Candidate Predictor Variables
Candidate predictor variables were identified from the literature, including the predictors in the Cambridge Multimorbidity Score and QRISK3 (Supplementary Table 1).19,39,40 Briefly, the candidate predictor variables included demographics, anthropometric measurements, smoking status, family history of CVD, comorbid diagnoses, lung function test parameters, COPD-specific parameters (time since COPD diagnosis, severity measures, exacerbation history, and prescription of inhalers and oral corticosteroids), prescription of other medications, lipid measurements, blood pressure, and vaccination history.
Statistical Analysis
Continuous variables were expressed as means with standard deviations (sd) or medians with inter-quartile ranges (iqr), depending on the distribution of the variables on visual inspection of histograms. Categorical variables were expressed as counts with percentages. The number of patients with missing values for each variable were reported. For all analyses, two-sided p-values <0.05 were considered statistically significant. All statistical analyses were performed using Stata version 18.0 (StataCorp LLC, College Station, Texas, United States of America).

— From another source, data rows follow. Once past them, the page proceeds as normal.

/-- Field maps of layouts 0x9000–0x9FFF, part 0. -/
def objRows9_0 : List ObjRow := [
  ⟨0x9000, 0, 0, 1, .ro, 9, 0xff, 0, 0⟩, -- Snapshot 0x9000
  ⟨0x9000, 1, 5, 4, .rw, 0, 0xffffffff, 0, 0⟩,
  ⟨0x9000, 6, 6, 4, .rs, 0, 1, 0, 0⟩,
  ⟨0x9000, 7, 7, 4, .ro, 0, 0xffffffff, 0, 0⟩,
  ⟨0x9000, 8, 8, 4, .ro, 0, 0xffffffff, 0, 0⟩,
  ⟨0x9000, 9, 9, 4, .ro, 0, 0xffffffff, 0, 0⟩,
  ⟨0x9100, 0, 0, 1, .ro, 0x40, 0xff, 0, 0⟩, -- Counter bank, Ethernet ports
  ⟨0x9100, 1, 1, 8, .ro, 0, 0xffffffffffffffff, 0, 0⟩,
  ⟨0x9100, 2, 2, 8, .ro, 0, 0xffffffffffffffff, 0, 0⟩,
  ⟨0x9100, 3, 5, 8, .ro, 0, 0xffffffffffffffff, 0, 0⟩,
  ⟨0x9100, 6, 6, 8, .ro, 0, 0xffffffffffffffff, 0, 0⟩,
  ⟨0x9100, 7, 7, 8, .ro, 0, 0xffffffffffffffff, 0, 0⟩,
  ⟨0x9100, 8, 8, 8, .ro, 0, 0xffffffffffffffff, 0, 0⟩,
  ⟨0x9100, 9, 9, 8, .ro, 0, 0xffffffffffffffff, 0, 0⟩,
  ⟨0x9100, 0xa, 0xa, 8, .ro, 0, 0xffffffffffffffff, 0, 0⟩,
  ⟨0x9100, 0xb, 0xb, 8, .ro, 0, 0xffffffffffffffff, 0, 0⟩,
  ⟨0x9100, 0xc, 0xc, 8, .ro, 0, 0xffffffffffffffff, 0, 0⟩,
  ⟨0x9100, 0xd, 0xd, 8, .ro, 0, 0xffffffffffffffff, 0, 0⟩,
  ⟨0x9100, 0xe, 0xe, 8, .ro, 0, 0xffffffffffffffff, 0, 0⟩,
  ⟨0x9100, 0xf, 0xf, 8, .ro, 0, 0xffffffffffffffff, 0, 0⟩,
  ⟨0x9100, 0x10, 0x10, 8, .ro, 0, 0xffffffffffffffff, 0, 0⟩,
  ⟨0x9100, 0x11, 0x18, 8, .ro, 0, 0xffffffffffffffff, 0, 0⟩,
  ⟨0x9100, 0x19, 0x19, 8, .ro, 0, 0xffffffffffffffff, 0, 0⟩,
  ⟨0x9100, 0x1a, 0x1a, 8, .ro, 0, 0xffffffffffffffff, 0, 0⟩,
  ⟨0x9100, 0x1b, 0x1d, 8, .ro, 0, 0xffffffffffffffff, 0, 0⟩,
  ⟨0x9100, 0x1e, 0x1e, 8, .ro, 0, 0xffffffffffffffff, 0, 0⟩,
  ⟨0x9100, 0x1f, 0x1f, 8, .ro, 0, 0xffffffffffffffff, 0, 0⟩,
  ⟨0x9100, 0x20, 0x20, 8, .ro, 0, 0xffffffffffffffff, 0, 0⟩,
  ⟨0x9100, 0x21, 0x21, 8, .ro, 0, 0xffffffffffffffff, 0, 0⟩,
  ⟨0x9100, 0x22, 0x22, 8, .ro, 0, 0xffffffffffffffff, 0, 0⟩,
  ⟨0x9100, 0x23, 0x23, 8, .ro, 0, 0xffffffffffffffff, 0, 0⟩,
  ⟨0x9100, 0x24, 0x24, 8, .ro, 0, 0xffffffffffffffff, 0, 0⟩,
  ⟨0x9100, 0x25, 0x25, 8, .ro, 0, 0xffffffffffffffff, 0, 0⟩,
  ⟨0x9100, 0x26, 0x26, 8, .ro, 0, 0xffffffffffffffff, 0, 0⟩,
  ⟨0x9100, 0x27, 0x27, 8, .ro, 0, 0xffffffffffffffff, 0, 0⟩,
  ⟨0x9100, 0x28, 0x2a, 8, .ro, 0, 0xffffffffffffffff, 0, 0⟩,
  ⟨0x9100, 0x2b, 0x2b, 8, .ro, 0, 0xffffffffffffffff, 0, 0⟩,
  ⟨0x9100, 0x2c, 0x2c, 8, .ro, 0, 0xffffffffffffffff, 0, 0⟩,
  ⟨0x9100, 0x2d, 0x2f, 8, .ro, 0, 0xffffffffffffffff, 0, 0⟩,
  ⟨0x9100, 0x30, 0x30, 8, .ro, 0, 0xffffffffffffffff, 0, 0⟩
  ]

/-- Field maps of layouts 0x9000–0x9FFF, part 1. -/
def objRows9_1 : List ObjRow := [
  ⟨0x9100, 0x31, 0x38, 8, .ro, 0, 0xffffffffffffffff, 0, 0⟩, -- Counter bank, Ethernet ports
  ⟨0x9100, 0x39, 0x39, 8, .ro, 0, 0xffffffffffffffff, 0, 0⟩,
  ⟨0x9100, 0x3a, 0x3a, 8, .ro, 0, 0xffffffffffffffff, 0, 0⟩,
  ⟨0x9100, 0x3b, 0x3b, 8, .ro, 0, 0xffffffffffffffff, 0, 0⟩,
  ⟨0x9100, 0x3c, 0x3c, 8, .ro, 0, 0xffffffffffffffff, 0, 0⟩,
  ⟨0x9100, 0x3d, 0x3d, 8, .ro, 0, 0xffffffffffffffff, 0, 0⟩,
  ⟨0x9100, 0x3e, 0x3e, 8, .ro, 0, 0xffffffffffffffff, 0, 0⟩,
  ⟨0x9100, 0x3f, 0x3f, 8, .ro, 0, 0xffffffffffffffff, 0, 0⟩,
  ⟨0x9100, 0x40, 0x40, 8, .ro, 0, 0, 0, 0⟩,
  ⟨0x9140, 0, 0, 1, .ro, 0x1e, 0xff, 0, 0⟩, -- Counter bank, like channels
  ⟨0x9140, 1, 1, 8, .ro, 0, 0xffffffffffffffff, 0, 0⟩,
  ⟨0x9140, 2, 2, 8, .ro, 0, 0xffffffffffffffff, 0, 0⟩,
  ⟨0x9140, 3, 5, 8, .ro, 0, 0xffffffffffffffff, 0, 0⟩,
  ⟨0x9140, 6, 6, 8, .ro, 0, 0xffffffffffffffff, 0, 0⟩,
  ⟨0x9140, 7, 7, 8, .ro, 0, 0xffffffffffffffff, 0, 0⟩,
  ⟨0x9140, 8, 0xc, 8, .ro, 0, 0xffffffffffffffff, 0, 0⟩,
  ⟨0x9140, 0xd, 0xd, 8, .ro, 0, 0xffffffffffffffff, 0, 0⟩,
  ⟨0x9140, 0xe, 0xe, 8, .ro, 0, 0xffffffffffffffff, 0, 0⟩,
  ⟨0x9140, 0xf, 0xf, 8, .ro, 0, 0xffffffffffffffff, 0, 0⟩,
  ⟨0x9140, 0x10, 0x10, 8, .ro, 0, 0xffffffffffffffff, 0, 0⟩,
  ⟨0x9140, 0x11, 0x11, 8, .ro, 0, 0xffffffffffffffff, 0, 0⟩,
  ⟨0x9140, 0x12, 0x12, 8, .ro, 0, 0xffffffffffffffff, 0, 0⟩,
  ⟨0x9140, 0x13, 0x13, 8, .ro, 0, 0xffffffffffffffff, 0, 0⟩,
  ⟨0x9140, 0x14, 0x14, 8, .ro, 0, 0xffffffffffffffff, 0, 0⟩,
  ⟨0x9140, 0x15, 0x15, 8, .ro, 0, 0xffffffffffffffff, 0, 0⟩,
  ⟨0x9140, 0x16, 0x16, 8, .ro, 0, 0xffffffffffffffff, 0, 0⟩,
  ⟨0x9140, 0x17, 0x17, 8, .ro, 0, 0xffffffffffffffff, 0, 0⟩,
  ⟨0x9140, 0x18, 0x18, 8, .ro, 0, 0xffffffffffffffff, 0, 0⟩,
  ⟨0x9140, 0x19, 0x19, 8, .ro, 0, 0xffffffffffffffff, 0, 0⟩,
  ⟨0x9140, 0x1a, 0x1a, 8, .ro, 0, 0xffffffffffffffff, 0, 0⟩,
  ⟨0x9140, 0x1b, 0x1b, 8, .ro, 0, 0xffffffffffffffff, 0, 0⟩,
  ⟨0x9140, 0x1c, 0x1c, 8, .ro, 0, 0xffffffffffffffff, 0, 0⟩,
  ⟨0x9140, 0x1d, 0x1d, 8, .ro, 0, 0xffffffffffffffff, 0, 0⟩,
  ⟨0x9140, 0x1e, 0x1e, 8, .ro, 0, 0xffffffffffffffff, 0, 0⟩,
  ⟨0x9300, 0, 0, 0, .ro, 0, 0, 64, 96⟩, -- Observation bank
  ⟨0x9500, 0, 0, 1, .ro, 0x40, 0xff, 0, 0⟩, -- Refusal bank
  ⟨0x9500, 1, 0x40, 8, .ro, 0, 0xffffffffffffffff, 0, 0⟩
  ]

/-- Field maps of layouts 0x9000–0x9FFF. -/
def objRows9 : List ObjRow := objRows9_0 ++ objRows9_1

/-- Field maps of layouts 0xA000–0xAFFF, part 0. -/
def objRowsA_0 : List ObjRow := [
  ⟨0xa000, 0, 0, 1, .ro, 3, 0xff, 0, 0⟩, -- Consist control 0xA000
  ⟨0xa000, 1, 1, 4, .rw, 0x8000, 0x1ff17, 0, 0⟩,
  ⟨0xa000, 2, 2, 4, .rw, 0x3e8, 0x3fff, 0, 0⟩,
  ⟨0xa000, 3, 3, 4, .rw, 0x141388, 0x3ffffff, 0, 0⟩,
  ⟨0xa001, 0, 0, 1, .ro, 1, 0xff, 0, 0⟩, -- Session target 0xA001, session-local
  ⟨0xa001, 1, 1, 4, .rw, 0, 0xf, 0, 0⟩,
  ⟨0xa002, 0, 0, 1, .ro, 5, 0xff, 0, 0⟩, -- Consist status 0xA002
  ⟨0xa002, 1, 1, 4, .ro, 0, 0x3ffff, 0, 0⟩,
  ⟨0xa002, 2, 2, 4, .ro, 0, 0xffff, 0, 0⟩,
  ⟨0xa002, 3, 3, 4, .ro, 0, 0xffffffff, 0, 0⟩,
  ⟨0xa002, 4, 4, 4, .ro, 0, 0xffffffff, 0, 0⟩,
  ⟨0xa002, 5, 5, 4, .ro, 0, 0xffffffff, 0, 0⟩,
  ⟨0xa010, 0, 0, 0, .ro, 0, 0, 8, 4⟩, -- Path table
  ⟨0xa011, 0, 0, 0, .ro, 0, 0, 8, 16⟩ -- Member table
  ]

The hold-out method was used for the derivation and validation of the prediction model: 80% of practices were randomly allocated to the derivation set using the Mersenne Twister pseudorandom number generator for building the model, which was then validated in the remaining 20% of practices (ie the validation set). The risk prediction model was constructed for the primary outcome using multivariable Cox regression. The least absolute shrinkage and selection operator (LASSO) was used to select predictor variables from the candidate predictor list, with the penalty parameters chosen by minimizing the Bayesian Information Criterion. The performance of the resultant risk prediction model was then evaluated within both datasets separately, with the Brier score at five and 10 years used as a measure of the overall predictive accuracy. Discrimination was evaluated using Harrell’s c-statistic, and the area under the receiver operating characteristics curve at five and 10 years. Calibration was evaluated by overlaying a plot of the model-predicted cumulative freedom from the primary outcome over time on the Kaplan–Meier survival curve for the observed cumulative freedom from the primary outcome over time, with the patients divided into quintiles by the 10-year predicted risk. Calibration slope and intercept with 95% confidence intervals were also calculated.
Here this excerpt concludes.